[Data records]

/-- R113, R354: the coefficient cache cannot be observed. Marking every filter's cache stale changes no result of any
command sequence, nor the state it leaves but for the cache itself. -/
def Obligations.CacheInvisible : Prop :=
  ∀ (cs : List Command) (s : State), s.Inv →
    (runCommands cs s).1 = (runCommands cs s.stale).1 ∧
    State.sameButCache (runCommands cs s).2 (runCommands cs s.stale).2

/-- R107, R452: a setter issued twice leaves what it left once, and so does a unit reset, `LFO.RESET` but for `held`, the
second draw; a read changes nothing but the result port. That the two draws are the next two of one sequence of free values,
counted in the state, is the model's choice (log 6). -/
def Obligations.Idempotence : Prop :=
  (∀ (c : Command) (i : Instr) (s : State), decode c = .ok i → i.isSetter = true →
    ∃ t, perform c s = .next t ∧ perform c t = .next t) ∧
  (∀ (i : Instr) (idx : BitVec 4) (s : State), i = .oscReset idx ∨ i = .envReset idx ∨ i = .filtReset idx →
    ∃ t, exec i s = .next t ∧ exec i t = .next t) ∧
  (∀ (i : Fin 2) (s : State), ∃ t u, exec (.lfoReset (instIdx i)) s = .next t ∧
    exec (.lfoReset (instIdx i)) t = .next u ∧
    u = { t with lfo := t.lfo.set i { t.lfo[i] with held := heldDraw (s.draws + 1) }, draws := s.draws + 2 }) ∧
  (∀ (i : Instr) (s t : State), i.returnsWord = true ∨ (∃ idx, i = .lfoPeek idx) → exec i s = .next t →
    t = { s with res := t.res, resValid := t.resValid })

/-- R42, R43, R57, R74: only `SYS.SETSR` writes `SR` and `SR_VALID`; only a fault writes the rest of `STATUS` and
`STATUS_CMD`; only `ENV.NOTEOFF` writes `releaseRate`; only `FILT.TICK` on a dirty filter writes `g` and `k`. -/
def Obligations.SpecialRegisterWriters : Prop :=
  ∀ (i : Instr) (s t : State), exec i s = .next t →
    (t.sr ≠ s.sr ∨ t.srValid ≠ s.srValid → ∃ idx v, i = .sysSetSr idx v) ∧
    (t.statusCmd ≠ s.statusCmd ∨ (∃ b, b ≠ 1 ∧ t.status.getLsbD b ≠ s.status.getLsbD b) → t.faulted = true) ∧
    ((∃ j, (t.envAt j).releaseRate ≠ (s.envAt j).releaseRate) → ∃ idx, i = .envNoteOff idx) ∧
    (∀ j, (t.filtAt j).g ≠ (s.filtAt j).g ∨ (t.filtAt j).k ≠ (s.filtAt j).k →
      (s.filtAt j).dirty = true ∧ ∃ idx x, i = .filtTick idx x)

/-- R48, R213 item 4: only `OSC.TICK`, `OSC.RESET` and `OSC.RANDPHASE` change an oscillator's phase. -/
def Obligations.OscPhaseWriters : Prop :=
  ∀ (i : Instr) (s t : State) (j : Fin 3), exec i s = .next t → (t.oscAt j).phase ≠ (s.oscAt j).phase →
    i = .oscTick (instIdx j) ∨ i = .oscReset (instIdx j) ∨ i = .oscRandPhase (instIdx j)

/-- R268 item 5: the envelope leaves Idle only by `ENV.NOTEON` or `ENV.NOTEOFF`. -/
def Obligations.EnvelopeLeavesIdle : Prop :=
  ∀ (i : Instr) (s t : State) (j : Fin 1), exec i s = .next t →
    (s.envAt j).state = .idle → (t.envAt j).state ≠ .idle →
    (∃ v, i = .envNoteOn (instIdx j) v) ∨ i = .envNoteOff (instIdx j)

_What is expected_
In this exercise, repeat all entries exactly.

_Exercise solution_
/-- R113, R354: the coefficient cache cannot be observed. Marking every filter's cache stale changes no result of any
command sequence, nor the state it leaves but for the cache itself. -/
def Obligations.CacheInvisible : Prop :=
  ∀ (cs : List Command) (s : State), s.Inv →
    (runCommands cs s).1 = (runCommands cs s.stale).1 ∧
    State.sameButCache (runCommands cs s).2 (runCommands cs s.stale).2

/-- R107, R452: a setter issued twice leaves what it left once, and so does a unit reset, `LFO.RESET` but for `held`, the
second draw; a read changes nothing but the result port. That the two draws are the next two of one sequence of free values,
counted in the state, is the model's choice (log 6). -/
def Obligations.Idempotence : Prop :=
  (∀ (c : Command) (i : Instr) (s : State), decode c = .ok i → i.isSetter = true →
    ∃ t, perform c s = .next t ∧ perform c t = .next t) ∧
  (∀ (i : Instr) (idx : BitVec 4) (s : State), i = .oscReset idx ∨ i = .envReset idx ∨ i = .filtReset idx →
    ∃ t, exec i s = .next t ∧ exec i t = .next t) ∧
  (∀ (i : Fin 2) (s : State), ∃ t u, exec (.lfoReset (instIdx i)) s = .next t ∧
    exec (.lfoReset (instIdx i)) t = .next u ∧
    u = { t with lfo := t.lfo.set i { t.lfo[i] with held := heldDraw (s.draws + 1) }, draws := s.draws + 2 }) ∧
  (∀ (i : Instr) (s t : State), i.returnsWord = true ∨ (∃ idx, i = .lfoPeek idx) → exec i s = .next t →
    t = { s with res := t.res, resValid := t.resValid })

/-- R42, R43, R57, R74: only `SYS.SETSR` writes `SR` and `SR_VALID`; only a fault writes the rest of `STATUS` and
`STATUS_CMD`; only `ENV.NOTEOFF` writes `releaseRate`; only `FILT.TICK` on a dirty filter writes `g` and `k`. -/
def Obligations.SpecialRegisterWriters : Prop :=
  ∀ (i : Instr) (s t : State), exec i s = .next t →
    (t.sr ≠ s.sr ∨ t.srValid ≠ s.srValid → ∃ idx v, i = .sysSetSr idx v) ∧
    (t.statusCmd ≠ s.statusCmd ∨ (∃ b, b ≠ 1 ∧ t.status.getLsbD b ≠ s.status.getLsbD b) → t.faulted = true) ∧
    ((∃ j, (t.envAt j).releaseRate ≠ (s.envAt j).releaseRate) → ∃ idx, i = .envNoteOff idx) ∧
    (∀ j, (t.filtAt j).g ≠ (s.filtAt j).g ∨ (t.filtAt j).k ≠ (s.filtAt j).k →
      (s.filtAt j).dirty = true ∧ ∃ idx x, i = .filtTick idx x)

/-- R48, R213 item 4: only `OSC.TICK`, `OSC.RESET` and `OSC.RANDPHASE` change an oscillator's phase. -/
def Obligations.OscPhaseWriters : Prop :=
  ∀ (i : Instr) (s t : State) (j : Fin 3), exec i s = .next t → (t.oscAt j).phase ≠ (s.oscAt j).phase →
    i = .oscTick (instIdx j) ∨ i = .oscReset (instIdx j) ∨ i = .oscRandPhase (instIdx j)

/-- R268 item 5: the envelope leaves Idle only by `ENV.NOTEON` or `ENV.NOTEOFF`. -/
def Obligations.EnvelopeLeavesIdle : Prop :=
  ∀ (i : Instr) (s t : State) (j : Fin 1), exec i s = .next t →
    (s.envAt j).state = .idle → (t.envAt j).state ≠ .idle →
    (∃ v, i = .envNoteOn (instIdx j) v) ∨ i = .envNoteOff (instIdx j)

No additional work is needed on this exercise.